▶ [Problem details] Under this line are the records; write out word for word the part that begins at the line containing "def State.peekWord (s" and ends at the line containing "if stop ≤ pc then true", and no more.

▶ [Available data]
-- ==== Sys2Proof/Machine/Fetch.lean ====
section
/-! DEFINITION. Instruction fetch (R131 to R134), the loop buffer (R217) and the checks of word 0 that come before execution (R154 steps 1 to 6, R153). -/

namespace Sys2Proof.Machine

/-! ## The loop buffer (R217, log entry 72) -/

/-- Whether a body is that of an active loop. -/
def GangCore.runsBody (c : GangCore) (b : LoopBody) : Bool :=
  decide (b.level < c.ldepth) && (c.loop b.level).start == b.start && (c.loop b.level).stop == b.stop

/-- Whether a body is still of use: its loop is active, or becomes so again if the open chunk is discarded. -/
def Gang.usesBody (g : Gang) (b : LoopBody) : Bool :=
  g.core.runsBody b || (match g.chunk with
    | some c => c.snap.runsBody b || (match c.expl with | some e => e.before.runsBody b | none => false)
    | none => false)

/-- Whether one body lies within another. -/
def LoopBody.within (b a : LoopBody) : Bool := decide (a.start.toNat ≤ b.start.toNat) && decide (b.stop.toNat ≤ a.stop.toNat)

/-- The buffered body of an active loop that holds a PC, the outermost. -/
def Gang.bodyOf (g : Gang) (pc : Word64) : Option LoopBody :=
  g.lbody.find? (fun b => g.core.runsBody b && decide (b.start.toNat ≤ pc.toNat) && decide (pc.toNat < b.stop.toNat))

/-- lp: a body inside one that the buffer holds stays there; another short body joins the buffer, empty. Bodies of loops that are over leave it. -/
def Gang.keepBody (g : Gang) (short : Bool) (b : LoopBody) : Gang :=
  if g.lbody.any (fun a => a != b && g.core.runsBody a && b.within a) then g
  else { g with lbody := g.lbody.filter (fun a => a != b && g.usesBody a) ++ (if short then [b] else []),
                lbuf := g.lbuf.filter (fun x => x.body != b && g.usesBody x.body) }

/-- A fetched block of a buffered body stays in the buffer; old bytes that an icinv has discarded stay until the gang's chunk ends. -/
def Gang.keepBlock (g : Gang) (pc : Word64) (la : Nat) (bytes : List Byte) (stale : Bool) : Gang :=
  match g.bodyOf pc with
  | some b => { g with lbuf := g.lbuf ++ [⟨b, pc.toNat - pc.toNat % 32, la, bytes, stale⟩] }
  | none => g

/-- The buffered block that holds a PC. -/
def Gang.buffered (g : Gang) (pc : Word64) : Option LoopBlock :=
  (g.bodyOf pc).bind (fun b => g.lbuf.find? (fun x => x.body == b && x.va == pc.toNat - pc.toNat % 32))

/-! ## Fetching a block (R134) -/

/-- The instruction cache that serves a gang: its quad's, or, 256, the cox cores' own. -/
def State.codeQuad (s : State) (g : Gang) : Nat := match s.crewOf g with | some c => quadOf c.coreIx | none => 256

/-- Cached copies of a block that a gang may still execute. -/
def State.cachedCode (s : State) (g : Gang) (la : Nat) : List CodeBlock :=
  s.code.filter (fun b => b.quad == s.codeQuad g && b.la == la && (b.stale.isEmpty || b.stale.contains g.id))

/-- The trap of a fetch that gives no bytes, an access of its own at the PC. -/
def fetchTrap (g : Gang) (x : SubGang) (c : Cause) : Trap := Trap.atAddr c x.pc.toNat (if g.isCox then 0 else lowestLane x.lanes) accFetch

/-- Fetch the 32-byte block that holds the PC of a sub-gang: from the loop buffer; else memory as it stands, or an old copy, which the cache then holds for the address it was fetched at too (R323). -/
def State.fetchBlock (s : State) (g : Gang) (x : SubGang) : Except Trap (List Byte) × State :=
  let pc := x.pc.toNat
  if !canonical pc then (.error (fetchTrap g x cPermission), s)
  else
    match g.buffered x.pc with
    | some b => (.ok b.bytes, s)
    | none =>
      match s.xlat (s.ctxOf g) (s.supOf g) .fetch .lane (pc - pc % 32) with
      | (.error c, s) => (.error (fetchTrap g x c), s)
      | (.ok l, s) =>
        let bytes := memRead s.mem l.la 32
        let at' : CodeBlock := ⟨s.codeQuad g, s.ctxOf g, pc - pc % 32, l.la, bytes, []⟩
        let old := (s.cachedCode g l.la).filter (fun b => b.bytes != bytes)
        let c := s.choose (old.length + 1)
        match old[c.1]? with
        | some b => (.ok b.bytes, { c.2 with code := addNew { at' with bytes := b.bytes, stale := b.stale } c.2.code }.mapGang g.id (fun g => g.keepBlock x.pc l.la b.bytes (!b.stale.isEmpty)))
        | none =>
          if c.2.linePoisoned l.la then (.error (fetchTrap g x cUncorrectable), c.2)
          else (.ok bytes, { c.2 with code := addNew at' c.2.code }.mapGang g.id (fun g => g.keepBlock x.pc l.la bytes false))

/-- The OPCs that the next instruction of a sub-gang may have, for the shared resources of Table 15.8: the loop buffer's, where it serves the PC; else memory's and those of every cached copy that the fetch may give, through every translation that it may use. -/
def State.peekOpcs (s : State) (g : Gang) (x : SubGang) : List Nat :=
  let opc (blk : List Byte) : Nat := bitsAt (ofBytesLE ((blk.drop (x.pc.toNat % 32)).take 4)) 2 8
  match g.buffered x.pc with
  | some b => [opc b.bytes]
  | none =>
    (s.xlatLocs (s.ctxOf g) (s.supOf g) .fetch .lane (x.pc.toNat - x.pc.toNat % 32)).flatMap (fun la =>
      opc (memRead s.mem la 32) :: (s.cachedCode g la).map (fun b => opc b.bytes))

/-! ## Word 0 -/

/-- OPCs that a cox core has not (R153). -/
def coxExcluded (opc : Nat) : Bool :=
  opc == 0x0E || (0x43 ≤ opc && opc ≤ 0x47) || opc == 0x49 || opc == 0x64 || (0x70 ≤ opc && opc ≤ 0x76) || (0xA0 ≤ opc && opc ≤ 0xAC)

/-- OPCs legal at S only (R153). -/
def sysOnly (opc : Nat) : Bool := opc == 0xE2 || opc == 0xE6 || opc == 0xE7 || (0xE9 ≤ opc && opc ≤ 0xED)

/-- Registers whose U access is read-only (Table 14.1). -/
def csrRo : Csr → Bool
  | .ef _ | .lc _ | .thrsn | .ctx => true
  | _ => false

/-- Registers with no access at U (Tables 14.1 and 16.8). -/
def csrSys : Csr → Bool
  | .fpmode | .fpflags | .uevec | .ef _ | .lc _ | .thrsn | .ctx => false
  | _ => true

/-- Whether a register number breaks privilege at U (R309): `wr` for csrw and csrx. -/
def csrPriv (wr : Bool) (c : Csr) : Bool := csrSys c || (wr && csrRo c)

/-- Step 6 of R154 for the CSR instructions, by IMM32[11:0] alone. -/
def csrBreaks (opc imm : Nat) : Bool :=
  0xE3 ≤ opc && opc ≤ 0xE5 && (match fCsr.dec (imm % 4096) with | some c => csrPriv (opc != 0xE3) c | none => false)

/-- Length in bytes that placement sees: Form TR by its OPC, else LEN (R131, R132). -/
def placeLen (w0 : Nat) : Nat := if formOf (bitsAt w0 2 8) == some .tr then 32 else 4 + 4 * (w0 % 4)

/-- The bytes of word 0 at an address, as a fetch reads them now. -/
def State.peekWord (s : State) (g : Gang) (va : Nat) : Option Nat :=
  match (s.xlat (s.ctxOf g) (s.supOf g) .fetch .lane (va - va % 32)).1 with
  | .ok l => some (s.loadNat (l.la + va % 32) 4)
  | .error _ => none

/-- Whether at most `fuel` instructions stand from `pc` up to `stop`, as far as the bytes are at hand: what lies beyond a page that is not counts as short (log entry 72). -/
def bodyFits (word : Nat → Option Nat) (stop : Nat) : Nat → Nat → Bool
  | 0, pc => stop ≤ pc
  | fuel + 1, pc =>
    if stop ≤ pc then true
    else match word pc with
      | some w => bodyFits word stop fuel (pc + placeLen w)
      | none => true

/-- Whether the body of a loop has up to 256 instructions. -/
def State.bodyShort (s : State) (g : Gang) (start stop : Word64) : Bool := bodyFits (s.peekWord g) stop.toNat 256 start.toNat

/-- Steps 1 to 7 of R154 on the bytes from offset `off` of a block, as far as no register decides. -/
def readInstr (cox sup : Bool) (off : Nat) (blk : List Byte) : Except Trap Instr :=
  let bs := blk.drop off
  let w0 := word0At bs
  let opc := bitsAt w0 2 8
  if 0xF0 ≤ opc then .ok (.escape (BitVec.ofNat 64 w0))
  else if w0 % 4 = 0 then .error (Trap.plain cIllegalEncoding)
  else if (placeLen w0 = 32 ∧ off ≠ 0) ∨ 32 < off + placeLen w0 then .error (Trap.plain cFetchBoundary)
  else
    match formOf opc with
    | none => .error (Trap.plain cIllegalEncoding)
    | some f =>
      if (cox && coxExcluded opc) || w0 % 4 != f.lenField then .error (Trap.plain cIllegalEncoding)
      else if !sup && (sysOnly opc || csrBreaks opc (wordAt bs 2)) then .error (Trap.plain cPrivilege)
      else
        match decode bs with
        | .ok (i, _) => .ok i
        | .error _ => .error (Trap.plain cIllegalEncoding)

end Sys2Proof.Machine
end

▶ [The answer]
def State.peekWord (s : State) (g : Gang) (va : Nat) : Option Nat :=
  match (s.xlat (s.ctxOf g) (s.supOf g) .fetch .lane (va - va % 32)).1 with
  | .ok l => some (s.loadNat (l.la + va % 32) 4)
  | .error _ => none

/-- Whether at most `fuel` instructions stand from `pc` up to `stop`, as far as the bytes are at hand: what lies beyond a page that is not counts as short (log entry 72). -/
def bodyFits (word : Nat → Option Nat) (stop : Nat) : Nat → Nat → Bool
  | 0, pc => stop ≤ pc
  | fuel + 1, pc =>
    if stop ≤ pc then true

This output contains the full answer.